Part of understanding the creative urge is understanding that itʼs primal. Wanting to change the world is not a noble calling; itʼs a primal calling.

We think weʼre “providing a superior integrated logistic system” or “helping America to really taste freshness.” In fact weʼre just pissed off and want to get the hell out of the cave and kill the woolly mammoth.

Your business either lets you go hunt the woolly mammoth or it doesnʼt. Of course, like so many white-collar jobs these days, you might very well be offered a ton of money to sit in the corner-office cave and pretend that youʼre hunting. That is sad. Whatʼs even sadder is if you agree to take the money.

You have to find your own shtick:
A Picasso always looks like Picasso painted it. Hemingway always sounds like Hemingway. A Beethoven Symphony always sounds like a Beethovenʼs Symphony. Part of being a Master is learning how to sing in nobody elseʼs voice but your own.

Every artist is looking for their big, definitive “Ah-Ha!” moment, whether theyʼre a Master or not. That moment where they finally find their true voice, once and for all.

Jackson Pollack discovering splatter paint. Robert Ryman discovering all-white canvases. Andy Warhol discovering silkscreen. Hunter S. Thompson discovering Gonzo Journalism. Duchamp discovering the Found Object. Jasper Johns discovering the American Flag. Hemingway discovering brevity. James Joyce discovering stream-of-consciousness prose.
Was it luck? Perhaps a little bit.

But it wasnʼt the format that made the art great. It was the fact that somehow while playing around with something new, suddenly they found themselves able to put their entire selves into it.

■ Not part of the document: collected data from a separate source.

-- ==== Sys2Proof/Machine/Dispatch.lean ====
section
/-! DEFINITION. The dispatch: one arm per constructor of `Instr`, each one call of its meaning. -/
namespace Sys2Proof.Machine
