-- ==== Sys2Proof/Certificates/Slice0/Obligations.lean ====
section
/-! DEFINITION. The statements for the provers. Those of a firing are said of the firing `f` that stands at the focus
(Sys2Proof/Safety.lean); the values of its ports are `f.a`, `f.b`, `f.c`. -/

open Sys2Proof Sys2Proof.Machine

/-! ## Encoding (02 R34, R42, R46, R70 to R72) -/

/-- Every well-formed instruction word, whatever the values of its fields, decodes to the instruction it encodes
(02 R46, R70, Tables 2.5 and 2.15). -/
def Obligations.DecodeOfEncode : Prop :=
  ∀ (i : Instr) (b : BitVec 128), wellFormed i = true → encode i = some b → decode b = .ok i

/-- Every word that decodes is the encoding of what it decodes to: no bit of a word is dropped; and one whose predicate field
and targets pass the loader's checks is well-formed (02 R46, R60). -/
def Clauses.EncodeOfDecode : Prop :=
  ∀ (b : BitVec 128) (i : Instr), decode b = .ok i →
    encode i = some b ∧ (wordOk (wordFields b) = true → wellFormed i = true)

/-- How many OP values of each class Table 2.15 of 02 assigns, EMPTY among those of class 0. -/
def opCount : Nat → Nat
  | 0 => 20 | 1 => 29 | 2 => 41 | 3 => 14 | 4 => 30 | 5 => 34 | 6 => 27 | _ => 18

/-- The decoder refuses EMPTY and the reserved OP values, by name, and no other word (02 R71, R72). -/
def Clauses.DecodeRefuses : Prop :=
  ∀ b : BitVec 128,
    (decode b = .error .empty ↔ wordOp b = 0#9) ∧
    ((∃ op, decode b = .error (.reservedOp op)) ↔ opCount ((wordOp b).toNat / 64) ≤ (wordOp b).toNat % 64) ∧
    (∀ op, decode b = .error (.reservedOp op) → op = wordOp b) ∧
    decode b ≠ .error .short

/-- Every word that decodes is the encoding of what it decodes to, and the decoder refuses EMPTY and the reserved OP values by name, and
no other word (02 R46, R60, R71, R72). -/
def Obligations.EncodeOfDecode : Prop :=
  Clauses.EncodeOfDecode ∧ Clauses.DecodeRefuses

/-- Words written out from Table 2.5 and the encodings of Table 2.15, as the manual's own examples give them, decode to the
instructions they stand for, and sixteen little-endian bytes hold such a word (02 R42, R46). -/
def Clauses.DecodedWords : Prop :=
  decode 0x40040240009400000000000000000007#128 =
    .ok (.add { fn := 1, pr := 0, ls := 0, om := 2, t0 := 0x100025, t1 := 0, xf := 0, k := 7 }) ∧
  decode 0x230000C0000100068003000000000000#128 =
    .ok (.tcall { fn := 0, pr := 0, ls := 0, om := 0, t0 := 0x300000, t1 := 0x100068, xf := 3, k := 0 }) ∧
  decode 0x25000200000000000000000000000001#128 =
    .ok (.exit { fn := 0, pr := 0, ls := 0, om := 2, t0 := 0, t1 := 0, xf := 0, k := 1 }) ∧
  decode 0xE7800240004100014000000000000000#128 =
    .ok (.chkptBegin { fn := 0, pr := 0, ls := 0, om := 2, t0 := 0x100010, t1 := 0x100014, xf := 0, k := 0 }) ∧
  (decodeBytes (bytesOf 16 0x40040240009400000000000000000007 ++ [1, 2])).toOption =
    some (.add { fn := 1, pr := 0, ls := 0, om := 2, t0 := 0x100025, t1 := 0, xf := 0, k := 7 }, [1, 2])

/-- A token of Table 2.1 of 02 and its 128 bits stand for each other (02 R34). -/
def Clauses.TokenBits : Prop :=
  (∀ t : Token, tokenOf (tokenBits t) = t) ∧ (∀ b : BitVec 128, tokenBits (tokenOf b) = b)

/-- The words of the manual's examples decode to the instructions they stand for, and tokens and their 128 bits stand for each other
(02 R34, R42, R46). -/
def Obligations.DecodedWords : Prop :=
  Clauses.DecodedWords ∧ Clauses.TokenBits

/-! ## A step, and the state after reset -/

/-- A state with a focus runs the instruction that the word there decodes to: `step` is `exec` of it, after which time passes,
and a firing that a free step may choose is `exec` of the decoded word with the focus on its slot. -/
def Clauses.StepRunsDecoded : Prop :=
  ∀ (s : State) (fo : Focus) (i : Instr), s.hw.pkg.stopped = false → decode (focusWord s.hw fo) = .ok i →
    (s.hw.focus = some fo → step s = clock (exec i s)) ∧
    (∀ t, s.hw.focus = some fo → exec i s = .next t → step s = .next (advance t)) ∧
    firingAt s.hw fo = some (fun u => exec i { u with hw := { u.hw with focus := some fo } })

Only then did it become their ʻshtick,ʼ their true voice, etc. Thatʼs what people responded to. The humanity, not the form. The voice, not the form. Put your whole self into it, and you will find your true voice. Hold back and you wonʼt. Itʼs that simple.

How To Be Creative
Hugh MacLeod


Most of us are slaves of the stories we unconsciously tell ourselves about our lives. Freedom begins the moment we become conscious of the plot line we are living and, with this insight, recognize that we can step into another story altogether. Our experiences of life quite literally are defined by our assumptions. We make up stories about the world and to a great degree live out their plots. Carol S. Pearson

Alchemical Creativity and the Unconscious:

Our culture depends in many ways on the creation of standards and conventions that we all must adhere to. These conventions are often expressed in terms of opposites-good and evil, beautiful and ugly, painful and pleasurable, rational and irrational, intellectual and sensual. Believing in these opposites gives our world a sense of cohesion and comfort. To imagine that something can be intellectual and sensual, pleasurable and painful, real and unreal, good and bad, masculine and feminine is too chaotic and disturbing for us. Life, however, is more fluid and complex; our desires and experiences do not fit neatly into these tidy categories.

The real and the unreal are concepts that exist for us as ideas and constructions, and thus can be played with, altered, commanded, and transformed at will. Those who think in dualities-believing that there is such a thing as “real” and such a thing as “unreal,” and that they are distinct entities that can never become blended into a third, alchemical element - are creatively limited, and their work can quickly become dead and predictable. To maintain a dualistic approach to life requires that we repress many observable truths, but in our unconscious and in our dreams we often let go of the need to create categories for every thing, and are able to mix seemingly disparate and contradictory ideas and feelings together with ease.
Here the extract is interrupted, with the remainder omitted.